He'll have to pay a fine in the millions of dollars, the nation's high court ruled.
Here is the latest, from the Associated Press:
French Court Uphold Soros Conviction
The highest court in France on Wednesday rejected a bid by George Soros, the billionaire investor, to overturn a conviction for insider trading in a case dating back nearly 20 years, leaving the first blemish on his five-decade investing career.
The panel, the Cour de Cassation, upheld the conviction of Soros, 75, an American citizen, for buying and selling Société Générale shares in 1988 after receiving information about a planned corporate raid on the bank.
Ron Soffer, his lawyer, said Soros planned to take the case to the European Court of Human Rights, saying that the length of the proceedings had prevented his client from having a fair trial.
"The investigation started in 1989," he said. "The appeals trial occurred in 2004. How can you call witnesses and ask them about what happened in 1988?" The French stock market regulatory authority investigated the matter separately and concluded that Soros had not violated the law or any ethical rules, Soffer said.
The French authorities have not yet determined what fine Soros will pay.
In a March 2005 ruling, a French appeals court confirmed a fine of €2.2 million, or $2.8 million, set by a lower court for the illegal purchase of 95,000 shares in Société Générale. The Cour de Cassation ruled that the fine would be adjusted to reflect Soros' profits, and it ordered the case returned to the appeals court to clarify the amount.
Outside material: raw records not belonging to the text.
-- ==== Sys2Proof/Machine/Ops.lean ====
section
/-! DEFINITION. The named operations of the block: the line primitives (spec/00_scope.md R13), the tick-level sequencer
`Begin`, `StartPrim`, `StartWByte`, `StartRByte`, `Tick`, `PrimDone`, `MeasureNext`, `Finish`, `Fail` (spec/10_state.md
R28 to R33), taking an error as one operation (spec/60_exceptions.md R190 to R193), `rst` (spec/70_reset_and_hazards.md
R220), and the taking of a word off the command port. -/

namespace Sys2Proof.Machine

/-! ## The trace being kept -/

/-- The `Dly` event still growing (R30: "the current Dly grows by 1 µs"), closed. It changes no register. -/
def flush (s : State) : State :=
  if s.cur = 0 then s else { s with trace := s.trace ++ [.dly s.cur], cur := 0 }

/-- The trace of R14 at this instant, the growing `Dly` with it. -/
def fullTrace (s : State) : List Event :=
  if s.cur = 0 then s.trace else s.trace ++ [.dly s.cur]

/-! ## The line primitives (R13) -/

/-- `Drive(l)`: `OW_OUT <- l`, event `Drv(l)`. -/
def drive (l : Level) (s : State) : State :=
  { s with owOut := l, trace := s.trace ++ [.drv l] }

/-- `Wait(n)` as one event, at the level of whole commands. -/
def waitUs (n : Nat) (s : State) : State :=
  { s with trace := s.trace ++ [.dly n] }

/-- The level `Sample()` returns (R61, R62): the wired AND of the master's output and the environment's answer. -/
def sampledLevel (s : State) : Level :=
  wiredAnd s.owOut (envAnswer s.env s.trace s.choice)

/-- `Sample()` as it is recorded: event `Smp(v)`, and the environment's choice counter moves on. -/
def recordSample (s : State) : State :=
  { s with trace := s.trace ++ [.smp (sampledLevel s)], choice := s.choice + 1 }

/-- The presence sample (R30): `PRESENCE <- (1 if v = L else 0)`. -/
def samplePresence (s : State) : State :=
  { recordSample s with presence := presenceOf (sampledLevel s) }

/-- The bit sample (R30): `SHREG <- SHREG | (zext_8(r) << i)`. -/
def sampleBit (i : Nat) (s : State) : State :=
  { recordSample s with shreg := s.shreg ||| (bitByte (bitOf (sampledLevel s)) <<< i) }

/-- `Notify(Error)` (R196): event `Ntf`, and `err_ind` high for the tick that begins here. -/
def notifyError (s : State) : State :=
  { s with errInd := true, trace := s.trace ++ [.ntf] }

/-! ## Starting (R28, R29) -/

/-- `Begin(op, arg)` (R28). -/
def beginCmd (o : OpCode) (a : Byte) (s : State) : State :=
  { s with op := o, arg := a, errcode := .none, busy := true, mstep := .idle, byteMode := .none, bitIdx := 0 }

/-- `StartPrim(p, b)` (R29): loads the first segment; `Drive` opens every slot but `WAIT`. A primitive without a row in
R120 is never started. -/
def startPrim (p : Prim) (b : Bool) (s : State) : State :=
  match segTable p b 0 with
  | none => s
  | some r =>
    if p = .wait then { s with prim := p, wb := b, seg := 0, timer := BitVec.ofNat 20 r.dur }
    else drive r.level { s with prim := p, wb := b, seg := 0, timer := BitVec.ofNat 20 r.dur }

/-- `StartWByte(d)` (R29). -/
def startWByte (d : Byte) (s : State) : State :=
  startPrim .wbit (d.getLsbD 0) { s with shreg := d, byteMode := .writing, bitIdx := 0 }

/-- `StartRByte()` (R29). -/
def startRByte (s : State) : State :=
  startPrim .rbit false { s with shreg := 0, byteMode := .reading, bitIdx := 0 }

/-- A command word presented (R28). While `BUSY = 1` it is not taken and nothing changes; while `BUSY = 0` the word is
taken, `DONE <- 0`, and the command's own part of `Accept` runs. The gap before it is closed in the trace (R74). -/
def acceptCmd (start : State → State) (s : State) : Host.Outcome State Fault Refusal :=
  if s.busy then .next s
  else .next (start { flush s with done := false })

/-! ## Ending (R33) and errors (R190 to R193) -/

/-- The sequencer position when nothing runs (R25, R33). -/
def clearPosition (s : State) : State :=
  { s with prim := .none, wb := false, seg := 0, byteMode := .none, bitIdx := 0, mstep := .idle, timer := 0 }

/-- The byte `Finish` leaves in `DATA` (R33): the two read commands copy `SHREG`, the others leave `DATA` alone. -/
def finishData (s : State) : Byte :=
  if s.op = .rbit ∨ s.op = .rbyte then s.shreg else s.data

/-- `Finish()` (R33). -/
def finish (s : State) : State :=
  { clearPosition s with data := finishData s, busy := false, done := true }

/-- Taking an error, for both of them. `NotPresent` is `Fail()` (R33, R192): it ends the command. `IllegalCommand`
(R193) leaves the block idle. Neither saves anything nor goes anywhere (R199), and there is no return (R200). -/
def takeError (e : ErrCode) (s : State) : State :=
  match e with
  | .none => s
  | .notPresent => finish (notifyError { s with errcode := .notPresent, temp10 := sentinel })
  | .illegalCommand => { flush s with errcode := .illegalCommand, done := true }

/-! ## The measurement sequencer (R32) -/

/-- Steps 7 and 8 of `MEASURE` (R32, R150): the two bytes decoded, `T16`, `TEMP10` and `VALID` written. -/
def decodeResult (s : State) : State :=
  { s with
    t16 := BitVec.ofInt 32 (signExt s.decodeMode (rawOf s))
    temp10 := BitVec.ofInt 32 (round10 (BitVec.ofInt 32 (signExt s.decodeMode (rawOf s))).toInt)
    valid := true }

/-- The presence test of `MeasureNext` (R32, R151): `NotPresent`, or on to the next step. -/
def ifPresent (next : State → State) (s : State) : State :=
  if s.presence then next s else takeError .notPresent s

/-- `MeasureNext()` (R32). -/
def measureNext (s : State) : State :=
  match s.mstep with
  | .idle => finish s
  | .reset1 => ifPresent (fun s => startWByte (lineCmdByte .skipRom) { s with mstep := .skip1 }) s
  | .skip1 => startWByte (lineCmdByte .convertT) { s with mstep := .convert }
  | .convert => startPrim .wait false { s with mstep := .wait }
  | .wait => startPrim .reset false { s with mstep := .reset2 }
  | .reset2 => ifPresent (fun s => startWByte (lineCmdByte .skipRom) { s with mstep := .skip2 }) s
  | .skip2 => startWByte (lineCmdByte .readSp) { s with mstep := .readSp }
  | .readSp => startRByte { s with mstep := .byteLsb }
  | .byteLsb => startRByte { s with spLsb := s.shreg, mstep := .byteMsb }
  | .byteMsb => finish (decodeResult { s with spMsb := s.shreg })

/-- The next slot of a byte (R31): `BITIDX` moves on and the slot of the new bit starts. -/
def nextSlot (s : State) : State :=
  if s.byteMode = .writing then
    startPrim .wbit (s.shreg.getLsbD (s.bitIdx + 1).val) { s with bitIdx := s.bitIdx + 1 }
  else startPrim .rbit false { s with bitIdx := s.bitIdx + 1 }

/-- `PrimDone()` (R31). A lone command ends by `Finish`, a measurement goes on by `MeasureNext`. -/
def primDone (s : State) : State :=
  if s.byteMode ≠ .none ∧ s.bitIdx.val < 7 then nextSlot s
  else measureNext { s with byteMode := .none, bitIdx := 0 }

/-! ## The tick (R30) -/

/-- What a segment samples at its end (R30). -/
def sampleFor (k : Smp) (s : State) : State :=
  match k with
  | .none => s
  | .presence => samplePresence s
  | .bit => sampleBit s.bitIdx.val s

/-- The next segment of the slot (R30): `Drive` only where the level changes. -/
def nextSegment (r r2 : Segment) (s : State) : State :=
  if r2.level = r.level then { s with seg := s.seg + 1, timer := BitVec.ofNat 20 r2.dur }
  else drive r2.level { s with seg := s.seg + 1, timer := BitVec.ofNat 20 r2.dur }

/-- The end of segment `r` (R30): its `Dly` is closed, it samples, and the slot goes on or ends. -/
def segmentEnd (r : Segment) (s : State) : Host.Outcome State Fault Refusal :=
  if r.last then .next (primDone (sampleFor r.smp (flush s)))
  else
    match segTable s.prim s.wb (s.seg + 1) with
    | none => .fault .noSegment
    | some r2 => .next (nextSegment r r2 (sampleFor r.smp (flush s)))

/-- One microsecond has passed (R30): the current `Dly` is longer by one, and `err_ind` has had its one tick (R196). -/
def passTick (s : State) : State := { s with cur := s.cur + 1, errInd := false }

/-- `Tick()` (R30), while `BUSY = 1`. -/
def tick (s : State) : Host.Outcome State Fault Refusal :=
  if 1 < s.timer.toNat then .next { passTick s with timer := s.timer - 1 }
  else
    match segTable s.prim s.wb s.seg with
    | none => .fault .noSegment
    | some r => segmentEnd r (passTick s)

/-! ## The ports: `rst` (R220), the command port (R28) -/

/-- Whether the host keeps this tick's port values up for the next tick (R234). -/
def hostHolds (s : State) : Bool := (portNow s).hold && s.busy

/-- The host goes on to what it does next. -/
def hostMoves (s : State) : State :=
  if hostHolds s then s else { s with host := s.host.tail }

/-- `rst = 1` at a tick boundary (R220): every register and flag takes its reset value, the strap keeps its own. The
trace goes on, with `Drv(H)` if `OW_OUT` was 0; host and environment are outside the block. That the growing `Dly` is closed
also where `OW_OUT` was 1 is the model's choice (DESIGN CHOICE, log entry 15). -/
def takeRst (s : State) : State :=
  { State.reset with
    decodeMode := s.decodeMode
    host := s.host.tail
    env := s.env
    choice := s.choice
    trace := if s.owOut = .L then fullTrace s ++ [.drv .H] else fullTrace s }

/-- What the command port holds in this tick (R28): nothing, a command, or an illegal word. -/
inductive Fetched where
  | nothing
  | instr (i : Instr)
  | illegal (e : DecodeError)
deriving DecidableEq, Repr

/-- The word on `cmd`, if `cmd_valid = 1`, decoded (R28, R94). -/
def fetch (s : State) : Fetched :=
  if (portNow s).cmdValid then
    match decodeCmd (portNow s).cmd with
    | .ok i => .instr i
    | .error e => .illegal e
  else .nothing

/-! ## What a busy master does to the host's list, for statements over many ticks -/

/-- The host's list after one tick in which the master was busy (R28, R234). -/
def hostAfterBusyTick : List PortIn → List PortIn
  | [] => []
  | p :: ps => if p.hold then p :: ps else ps

/-- The same after `n` such ticks. -/
def hostAfterBusy : Nat → List PortIn → List PortIn
  | 0, h => h
  | n + 1, h => hostAfterBusy n (hostAfterBusyTick h)

/-- No `rst` in the next `n` ticks of a busy master. -/
def noRstFor : Nat → List PortIn → Bool
  | 0, _ => true
  | n + 1, h => !(h.headD PortIn.quiet).rst && noRstFor n (hostAfterBusyTick h)

end Sys2Proof.Machine
end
Soros, a Hungarian-born businessman, has acknowledged that he was told about a Paris financier's plans to take over Société Générale in late 1988 and began independently acquiring shares in the bank just days later.
But he denied that knowledge of the raid had amounted to insider information or influenced his transactions, which he said were part of a broader, documented strategy of investing in newly privatized French companies. Soros' lawyer said he had cooperated in the case from the beginning.
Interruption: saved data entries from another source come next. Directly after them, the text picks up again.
/-- R173, (a) to (e): how the two modes and the twelve-bit reading relate. -/
def Obligations.DecodeModesRelate : Prop :=
  ∀ raw : BitVec 16,
    (raw.toNat ≤ 0x07FF →
        signExt .twos16 raw = raw.toNat ∧ signExt .legacy4096 raw = raw.toNat ∧ s12 raw = raw.toNat)
      ∧ (0x0800 ≤ raw.toNat → raw.toNat ≤ 0x0FFF →
        signExt .legacy4096 raw = raw.toNat - 4096 ∧ s12 raw = raw.toNat - 4096 ∧ signExt .legacy4096 raw < 0
          ∧ signExt .twos16 raw = raw.toNat ∧ 0 < signExt .twos16 raw ∧ signExtOk raw = false)
      ∧ (0xF800 ≤ raw.toNat →
        signExt .twos16 raw = raw.toNat - 65536 ∧ s12 raw = raw.toNat - 65536 ∧ signExt .twos16 raw < 0
          ∧ signExt .legacy4096 raw = raw.toNat - 4096 ∧ 59392 ≤ signExt .legacy4096 raw
          ∧ signExt .legacy4096 raw ≤ 61439)
      ∧ (signExtOk raw = true → signExt .twos16 raw = s12 raw)
      ∧ (signExtOk raw = true → raw.getLsbD 15 = false → signExt .twos16 raw = signExt .legacy4096 raw)
      ∧ signExt .legacy4096 raw - signExt .twos16 raw
          = (if raw.toNat ≤ 0x07FF then 0 else if raw.toNat ≤ 0x7FFF then -4096 else 61440)

/-- R174: `T16` as a fixed-point number: the floor of `T16 / 16` and a fraction of 0 to 15 sixteenths, for both signs. -/
def Obligations.FixedPointParts : Prop :=
  ∀ t : Word32,
    (wholeDegrees t).toInt = t.toInt / 16 ∧ t.toInt = 16 * (wholeDegrees t).toInt + (sixteenths t).toNat

/-- R175: rounding to the nearest tenth: `n` is the result exactly where `n − 1/2 ≤ 10t/16 < n + 1/2`, so that a tie goes
up; a tie is `t mod 8 = 4`; away from ties rounding is symmetric. -/
def Obligations.RoundIsNearestTiesUp : Prop :=
  ∀ t n : Int,
    (round10 t = n ↔ 16 * n - 8 ≤ 10 * t ∧ 10 * t < 16 * n + 8)
      ∧ ((10 * t) % 16 = 8 ↔ t % 8 = 4)
      ∧ (t % 8 ≠ 4 → round10 (-t) = -round10 t)

/-- R181, (a) to (e). -/
def Obligations.RoundProperties : Prop :=
  (∀ t u : Int, t ≤ u → round10 t ≤ round10 u)
    ∧ (∀ t : Int, |16 * round10 t - 10 * t| ≤ 8 ∧ (|16 * round10 t - 10 * t| = 8 ↔ t % 8 = 4))
    ∧ (∀ k : Int, round10 (8 * k) = 5 * k)
    ∧ (∀ t : Int, round10 (t + 16) = round10 t + 10)
    ∧ (List.range 16).map (fun t => round10 (t : Int)) = [0, 1, 1, 2, 3, 3, 4, 4, 5, 6, 6, 7, 8, 8, 9, 9]

/-- R178: the ranges of every quantity, per mode. -/
def Obligations.DecoderRanges : Prop :=
  ∀ raw : BitVec 16,
    (-32768 ≤ signExt .twos16 raw ∧ signExt .twos16 raw ≤ 32767)
      ∧ (-2048 ≤ signExt .legacy4096 raw ∧ signExt .legacy4096 raw ≤ 61439)
      ∧ (-327672 ≤ 10 * signExt .twos16 raw + 8 ∧ 10 * signExt .twos16 raw + 8 ≤ 327678)
      ∧ (-20472 ≤ 10 * signExt .legacy4096 raw + 8 ∧ 10 * signExt .legacy4096 raw + 8 ≤ 614398)
      ∧ (-20480 ≤ round10 (signExt .twos16 raw) ∧ round10 (signExt .twos16 raw) ≤ 20479)
      ∧ (-1280 ≤ round10 (signExt .legacy4096 raw) ∧ round10 (signExt .legacy4096 raw) ≤ 38399)
      ∧ (inSensorRange raw = true →
        -880 ≤ signExt .twos16 raw ∧ signExt .twos16 raw ≤ 2000
          ∧ -550 ≤ round10 (signExt .twos16 raw) ∧ round10 (signExt .twos16 raw) ≤ 1250)

/-- R175, R178, R180: in both modes nothing overflows the 32-bit registers, and the hardware's multiply, add and shift on
`T16` give what `TEMP10` is given. -/
def Obligations.HardwareArithmeticIsExact : Prop :=
  ∀ (mode : DecodeMode) (raw : BitVec 16),
    (BitVec.ofInt 32 (signExt mode raw)).toInt = signExt mode raw
      ∧ (BitVec.ofInt 32 (round10 (signExt mode raw))).toInt = round10 (signExt mode raw)
      ∧ round10Word (BitVec.ofInt 32 (signExt mode raw)) = BitVec.ofInt 32 (round10 (signExt mode raw))

/-- R229: the sentinel's number is decoded from 0xC190 and from no other value, and only in `TWOS16`. -/
def Obligations.SentinelCollision : Prop :=
  ∀ raw : BitVec 16,
    (round10 (signExt .twos16 raw) = -9990 ↔ raw = 0xC190) ∧ round10 (signExt .legacy4096 raw) ≠ -9990

/-- R156, R229: with a result or an absence recorded, `TEMP10` is −9990 exactly on absence or, in `TWOS16`, on 0xC190;
and `GETWATERTEMP` returns −999 on absence and `TEMP10 / 10` otherwise. -/
def Obligations.SentinelWrapper : Prop :=
  ∀ s : State, BlockInv s → s.valid = true ∨ s.errcode = .notPresent →
    (s.temp10.toInt = -9990 ↔ s.errcode = .notPresent ∨ (s.decodeMode = .twos16 ∧ rawOf s = 0xC190))
      ∧ (s.errcode = .notPresent → getWaterTemp s = -999 ∧ (s.temp10.toInt : Rat) / 10 = -999)
      ∧ (s.valid = true → getWaterTemp s = (decodeTemp s.decodeMode s.spLsb s.spMsb : Rat) / 10)

/-- R179: the formatted parts are the number again, with one tenth digit, and the sign is kept where `whole = 0`. -/
def Obligations.FormatIsTheNumber : Prop :=
  ∀ n : Int,
    n = (if (format10 n).neg then -1 else 1) * (10 * (format10 n).whole + (format10 n).tenth : Int)
      ∧ (format10 n).tenth < 10 ∧ ((format10 n).neg = true ↔ n < 0)
end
A spokesman for Soros, Michael Vachon, called the decision "an absurd miscarriage of justice" and said Soros was confident he would be cleared by the European court.
"As he has from the beginning, George Soros maintains that he engaged in no illegal or unethical conduct," Vachon said in a statement.
Soros, who emigrated to the United States in 1956 and set up Soros Fund Management 17 years later, has billions of dollars under management in his Quantum Fund.
He remains the only person convicted in the Société Générale affair. Two others, Samir Traboulsi and Jean- Charles Naouri, were acquitted.
At an appeals hearing in 2005, Soros told the court his insider trading conviction had been a "gift to my enemies" in the United States and elsewhere. "My reputation is at stake," he said.
Soros has often drawn criticism for speculating heavily on the collapse of fragile currencies. In 2004 he also angered many conservatives in the United States by pumping millions of dollars into election campaigns to try to unseat President George W. Bush.